About this task:
Report every line below that holds the word "false".

Dataset extract:
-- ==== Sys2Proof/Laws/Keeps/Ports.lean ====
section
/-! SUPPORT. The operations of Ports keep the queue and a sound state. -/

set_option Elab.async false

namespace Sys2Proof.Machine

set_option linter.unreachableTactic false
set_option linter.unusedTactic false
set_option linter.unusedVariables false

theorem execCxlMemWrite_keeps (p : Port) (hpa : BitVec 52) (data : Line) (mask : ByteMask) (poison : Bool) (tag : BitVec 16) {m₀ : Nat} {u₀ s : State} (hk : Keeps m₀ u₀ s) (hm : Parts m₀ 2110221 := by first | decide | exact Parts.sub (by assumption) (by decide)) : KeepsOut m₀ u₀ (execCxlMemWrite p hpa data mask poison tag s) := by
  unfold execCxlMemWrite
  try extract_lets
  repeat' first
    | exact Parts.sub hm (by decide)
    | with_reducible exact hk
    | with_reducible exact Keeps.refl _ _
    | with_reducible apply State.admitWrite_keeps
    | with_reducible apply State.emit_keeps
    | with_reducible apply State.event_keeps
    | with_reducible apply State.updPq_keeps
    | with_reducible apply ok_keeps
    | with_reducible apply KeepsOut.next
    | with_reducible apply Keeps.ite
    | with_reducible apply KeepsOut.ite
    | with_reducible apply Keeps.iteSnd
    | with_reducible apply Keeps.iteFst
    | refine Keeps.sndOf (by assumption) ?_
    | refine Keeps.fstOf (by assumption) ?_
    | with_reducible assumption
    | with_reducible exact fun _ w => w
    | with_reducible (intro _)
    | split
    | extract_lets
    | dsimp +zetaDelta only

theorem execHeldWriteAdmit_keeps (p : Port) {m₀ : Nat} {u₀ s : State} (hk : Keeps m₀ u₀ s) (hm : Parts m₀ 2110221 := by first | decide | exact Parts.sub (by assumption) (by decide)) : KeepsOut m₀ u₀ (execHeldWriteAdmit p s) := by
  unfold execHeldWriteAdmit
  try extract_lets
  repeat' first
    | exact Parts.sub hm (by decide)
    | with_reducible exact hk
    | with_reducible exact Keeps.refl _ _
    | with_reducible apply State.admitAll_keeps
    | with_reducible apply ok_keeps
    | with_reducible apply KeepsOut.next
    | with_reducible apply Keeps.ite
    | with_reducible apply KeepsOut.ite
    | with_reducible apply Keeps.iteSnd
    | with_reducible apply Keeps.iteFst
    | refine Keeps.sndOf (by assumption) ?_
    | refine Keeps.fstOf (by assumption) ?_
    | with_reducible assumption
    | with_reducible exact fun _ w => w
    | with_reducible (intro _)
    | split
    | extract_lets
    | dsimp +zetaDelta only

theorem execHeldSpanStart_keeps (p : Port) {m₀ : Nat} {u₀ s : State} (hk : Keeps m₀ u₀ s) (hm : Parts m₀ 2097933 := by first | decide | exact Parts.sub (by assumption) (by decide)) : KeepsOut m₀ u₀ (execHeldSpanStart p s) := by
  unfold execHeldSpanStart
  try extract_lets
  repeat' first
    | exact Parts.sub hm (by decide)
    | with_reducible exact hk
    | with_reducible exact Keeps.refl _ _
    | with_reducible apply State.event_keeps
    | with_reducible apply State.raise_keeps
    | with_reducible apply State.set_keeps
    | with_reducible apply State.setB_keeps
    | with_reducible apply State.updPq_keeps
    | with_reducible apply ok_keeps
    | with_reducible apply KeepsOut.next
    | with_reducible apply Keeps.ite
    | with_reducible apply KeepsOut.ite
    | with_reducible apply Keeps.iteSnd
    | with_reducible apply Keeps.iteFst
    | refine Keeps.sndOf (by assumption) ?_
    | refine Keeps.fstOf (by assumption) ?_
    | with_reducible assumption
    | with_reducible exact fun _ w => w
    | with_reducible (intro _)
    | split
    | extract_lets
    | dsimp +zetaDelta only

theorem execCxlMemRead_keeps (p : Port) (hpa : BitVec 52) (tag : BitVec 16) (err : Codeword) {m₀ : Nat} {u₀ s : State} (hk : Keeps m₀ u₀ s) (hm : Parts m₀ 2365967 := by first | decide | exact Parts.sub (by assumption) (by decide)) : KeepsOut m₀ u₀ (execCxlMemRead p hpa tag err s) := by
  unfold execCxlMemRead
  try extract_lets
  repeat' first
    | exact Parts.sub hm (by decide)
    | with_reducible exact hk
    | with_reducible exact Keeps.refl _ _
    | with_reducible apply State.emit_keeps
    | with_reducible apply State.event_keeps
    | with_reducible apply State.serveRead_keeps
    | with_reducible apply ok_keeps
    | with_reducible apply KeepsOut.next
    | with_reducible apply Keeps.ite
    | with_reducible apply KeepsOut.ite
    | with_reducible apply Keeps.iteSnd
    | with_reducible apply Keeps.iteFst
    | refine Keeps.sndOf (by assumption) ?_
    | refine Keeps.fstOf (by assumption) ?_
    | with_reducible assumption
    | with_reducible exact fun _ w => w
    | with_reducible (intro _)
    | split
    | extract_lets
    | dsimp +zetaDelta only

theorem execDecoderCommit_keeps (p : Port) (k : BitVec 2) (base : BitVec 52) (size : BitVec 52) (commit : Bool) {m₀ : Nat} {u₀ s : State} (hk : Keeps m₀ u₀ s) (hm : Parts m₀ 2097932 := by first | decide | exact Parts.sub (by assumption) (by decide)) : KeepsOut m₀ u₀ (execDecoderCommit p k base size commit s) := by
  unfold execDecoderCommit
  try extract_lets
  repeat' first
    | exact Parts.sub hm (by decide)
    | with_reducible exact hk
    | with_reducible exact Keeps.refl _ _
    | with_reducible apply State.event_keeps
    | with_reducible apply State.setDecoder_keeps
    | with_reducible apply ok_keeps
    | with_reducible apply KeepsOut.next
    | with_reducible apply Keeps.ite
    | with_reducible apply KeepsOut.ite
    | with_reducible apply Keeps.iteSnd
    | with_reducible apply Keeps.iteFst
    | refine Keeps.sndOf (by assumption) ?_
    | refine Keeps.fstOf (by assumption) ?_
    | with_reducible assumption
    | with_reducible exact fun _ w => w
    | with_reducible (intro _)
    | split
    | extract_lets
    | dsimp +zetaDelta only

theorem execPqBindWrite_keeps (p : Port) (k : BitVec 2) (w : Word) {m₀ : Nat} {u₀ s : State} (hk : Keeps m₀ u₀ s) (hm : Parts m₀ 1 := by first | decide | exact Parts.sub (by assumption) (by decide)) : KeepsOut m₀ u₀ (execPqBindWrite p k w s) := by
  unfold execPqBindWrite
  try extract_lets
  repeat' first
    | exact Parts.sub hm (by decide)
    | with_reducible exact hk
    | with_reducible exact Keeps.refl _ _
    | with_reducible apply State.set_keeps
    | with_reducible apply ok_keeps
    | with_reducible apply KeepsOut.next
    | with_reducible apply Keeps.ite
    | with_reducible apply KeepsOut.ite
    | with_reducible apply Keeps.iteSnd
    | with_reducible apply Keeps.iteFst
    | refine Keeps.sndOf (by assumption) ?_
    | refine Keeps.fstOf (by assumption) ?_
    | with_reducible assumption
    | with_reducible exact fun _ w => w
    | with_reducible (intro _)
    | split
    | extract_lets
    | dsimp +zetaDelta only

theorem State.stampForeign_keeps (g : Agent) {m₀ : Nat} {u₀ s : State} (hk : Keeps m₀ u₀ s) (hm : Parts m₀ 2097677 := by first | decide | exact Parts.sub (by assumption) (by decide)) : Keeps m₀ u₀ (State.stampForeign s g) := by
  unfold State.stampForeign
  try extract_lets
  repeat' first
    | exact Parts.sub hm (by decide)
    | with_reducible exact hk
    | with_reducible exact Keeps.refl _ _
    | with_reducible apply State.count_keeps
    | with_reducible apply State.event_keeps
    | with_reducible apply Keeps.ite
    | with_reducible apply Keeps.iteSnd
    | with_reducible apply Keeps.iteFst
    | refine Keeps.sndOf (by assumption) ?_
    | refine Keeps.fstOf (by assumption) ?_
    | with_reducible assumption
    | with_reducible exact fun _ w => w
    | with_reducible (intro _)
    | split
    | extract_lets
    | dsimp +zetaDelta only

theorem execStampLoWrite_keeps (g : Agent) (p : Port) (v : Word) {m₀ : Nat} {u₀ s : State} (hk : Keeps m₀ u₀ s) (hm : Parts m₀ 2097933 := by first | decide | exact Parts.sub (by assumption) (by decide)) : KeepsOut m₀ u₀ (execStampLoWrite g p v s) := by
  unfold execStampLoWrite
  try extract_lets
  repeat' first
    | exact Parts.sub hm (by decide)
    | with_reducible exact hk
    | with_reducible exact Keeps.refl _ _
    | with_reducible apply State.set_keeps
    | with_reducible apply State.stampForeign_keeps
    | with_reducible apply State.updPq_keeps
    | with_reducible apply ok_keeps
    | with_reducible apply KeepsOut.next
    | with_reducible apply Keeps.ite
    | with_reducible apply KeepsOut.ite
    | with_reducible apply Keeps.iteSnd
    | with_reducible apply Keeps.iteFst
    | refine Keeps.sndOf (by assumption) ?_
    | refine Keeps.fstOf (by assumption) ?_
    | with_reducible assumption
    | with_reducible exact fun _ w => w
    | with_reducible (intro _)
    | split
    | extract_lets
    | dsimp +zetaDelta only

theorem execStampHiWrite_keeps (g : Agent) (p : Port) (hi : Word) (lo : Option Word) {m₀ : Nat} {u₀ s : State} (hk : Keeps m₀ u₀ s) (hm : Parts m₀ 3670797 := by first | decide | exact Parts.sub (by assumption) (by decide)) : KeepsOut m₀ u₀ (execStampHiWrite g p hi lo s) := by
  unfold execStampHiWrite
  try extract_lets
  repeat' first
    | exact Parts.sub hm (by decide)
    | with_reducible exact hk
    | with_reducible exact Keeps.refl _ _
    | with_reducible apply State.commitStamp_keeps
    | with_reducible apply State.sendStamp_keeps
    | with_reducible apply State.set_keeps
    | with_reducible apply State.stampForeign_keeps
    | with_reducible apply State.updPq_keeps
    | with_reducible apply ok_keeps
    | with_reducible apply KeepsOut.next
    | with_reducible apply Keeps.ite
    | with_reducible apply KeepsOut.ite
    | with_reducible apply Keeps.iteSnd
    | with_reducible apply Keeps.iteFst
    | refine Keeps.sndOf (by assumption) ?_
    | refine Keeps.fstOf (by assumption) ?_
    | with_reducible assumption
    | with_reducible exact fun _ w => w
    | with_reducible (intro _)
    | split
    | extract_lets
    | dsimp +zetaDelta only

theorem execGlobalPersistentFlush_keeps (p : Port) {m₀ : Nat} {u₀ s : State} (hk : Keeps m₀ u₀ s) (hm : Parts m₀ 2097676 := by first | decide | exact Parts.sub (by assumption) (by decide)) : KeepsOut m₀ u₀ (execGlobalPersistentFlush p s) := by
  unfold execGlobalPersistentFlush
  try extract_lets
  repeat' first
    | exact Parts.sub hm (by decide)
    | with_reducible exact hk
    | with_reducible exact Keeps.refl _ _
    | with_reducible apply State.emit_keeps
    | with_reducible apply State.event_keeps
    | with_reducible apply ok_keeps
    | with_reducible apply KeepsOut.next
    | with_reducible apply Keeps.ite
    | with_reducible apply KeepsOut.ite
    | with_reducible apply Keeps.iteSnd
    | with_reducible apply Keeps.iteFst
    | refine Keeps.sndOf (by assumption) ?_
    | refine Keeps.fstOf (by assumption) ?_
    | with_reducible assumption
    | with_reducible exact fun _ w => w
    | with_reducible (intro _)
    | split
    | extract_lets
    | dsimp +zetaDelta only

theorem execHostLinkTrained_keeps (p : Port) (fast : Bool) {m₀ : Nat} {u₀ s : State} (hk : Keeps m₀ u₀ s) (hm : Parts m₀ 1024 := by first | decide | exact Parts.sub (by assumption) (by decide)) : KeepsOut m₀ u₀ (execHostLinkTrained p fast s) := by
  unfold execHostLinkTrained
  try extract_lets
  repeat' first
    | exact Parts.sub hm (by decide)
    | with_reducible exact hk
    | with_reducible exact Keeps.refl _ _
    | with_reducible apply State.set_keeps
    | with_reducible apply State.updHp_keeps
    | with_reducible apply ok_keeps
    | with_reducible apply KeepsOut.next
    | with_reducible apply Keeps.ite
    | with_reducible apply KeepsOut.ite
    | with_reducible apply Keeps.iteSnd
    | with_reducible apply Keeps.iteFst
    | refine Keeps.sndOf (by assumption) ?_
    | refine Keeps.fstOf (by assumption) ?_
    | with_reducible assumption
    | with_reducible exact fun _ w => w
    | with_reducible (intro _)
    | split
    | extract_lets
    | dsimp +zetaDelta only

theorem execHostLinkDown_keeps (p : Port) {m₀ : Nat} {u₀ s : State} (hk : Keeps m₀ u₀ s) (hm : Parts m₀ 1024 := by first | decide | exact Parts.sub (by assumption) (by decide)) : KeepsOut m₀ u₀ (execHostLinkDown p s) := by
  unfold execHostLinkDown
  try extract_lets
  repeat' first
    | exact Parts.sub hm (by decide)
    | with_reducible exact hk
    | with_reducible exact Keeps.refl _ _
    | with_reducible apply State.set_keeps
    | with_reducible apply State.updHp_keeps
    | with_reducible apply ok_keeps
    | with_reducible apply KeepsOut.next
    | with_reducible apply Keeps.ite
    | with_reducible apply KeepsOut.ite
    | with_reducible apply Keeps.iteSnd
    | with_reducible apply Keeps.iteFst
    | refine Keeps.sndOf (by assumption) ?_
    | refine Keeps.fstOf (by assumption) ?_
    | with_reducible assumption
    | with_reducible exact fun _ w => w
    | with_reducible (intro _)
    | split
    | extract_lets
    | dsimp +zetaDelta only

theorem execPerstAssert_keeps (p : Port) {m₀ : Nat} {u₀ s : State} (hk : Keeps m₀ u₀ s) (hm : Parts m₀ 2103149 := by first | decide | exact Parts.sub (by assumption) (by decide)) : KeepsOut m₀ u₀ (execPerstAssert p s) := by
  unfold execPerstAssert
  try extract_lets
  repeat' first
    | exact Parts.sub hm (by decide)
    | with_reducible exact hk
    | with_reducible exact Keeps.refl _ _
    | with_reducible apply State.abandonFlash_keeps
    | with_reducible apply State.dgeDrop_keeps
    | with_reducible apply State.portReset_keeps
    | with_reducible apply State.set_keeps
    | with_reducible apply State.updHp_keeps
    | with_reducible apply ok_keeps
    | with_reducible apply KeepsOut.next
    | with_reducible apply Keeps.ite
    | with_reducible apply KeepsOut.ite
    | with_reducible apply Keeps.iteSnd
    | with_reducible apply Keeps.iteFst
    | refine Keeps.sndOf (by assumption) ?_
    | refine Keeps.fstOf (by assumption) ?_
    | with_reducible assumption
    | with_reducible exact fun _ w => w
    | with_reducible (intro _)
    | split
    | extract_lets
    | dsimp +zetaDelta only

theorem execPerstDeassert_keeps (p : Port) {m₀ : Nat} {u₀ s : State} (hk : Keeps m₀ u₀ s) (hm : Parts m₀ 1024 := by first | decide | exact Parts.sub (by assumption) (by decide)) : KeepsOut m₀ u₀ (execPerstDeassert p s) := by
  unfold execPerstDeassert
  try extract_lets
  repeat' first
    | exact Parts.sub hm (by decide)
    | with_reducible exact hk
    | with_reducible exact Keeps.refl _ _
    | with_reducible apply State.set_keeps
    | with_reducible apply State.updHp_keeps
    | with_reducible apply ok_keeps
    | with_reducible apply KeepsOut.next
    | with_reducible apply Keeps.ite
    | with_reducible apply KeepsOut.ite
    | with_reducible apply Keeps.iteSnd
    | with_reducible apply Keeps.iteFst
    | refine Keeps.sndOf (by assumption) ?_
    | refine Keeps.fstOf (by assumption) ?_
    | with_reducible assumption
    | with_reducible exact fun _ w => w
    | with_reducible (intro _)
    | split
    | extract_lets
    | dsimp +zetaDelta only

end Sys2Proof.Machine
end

Exercise answer:
set_option Elab.async false
set_option linter.unreachableTactic false
set_option linter.unusedTactic false
set_option linter.unusedVariables false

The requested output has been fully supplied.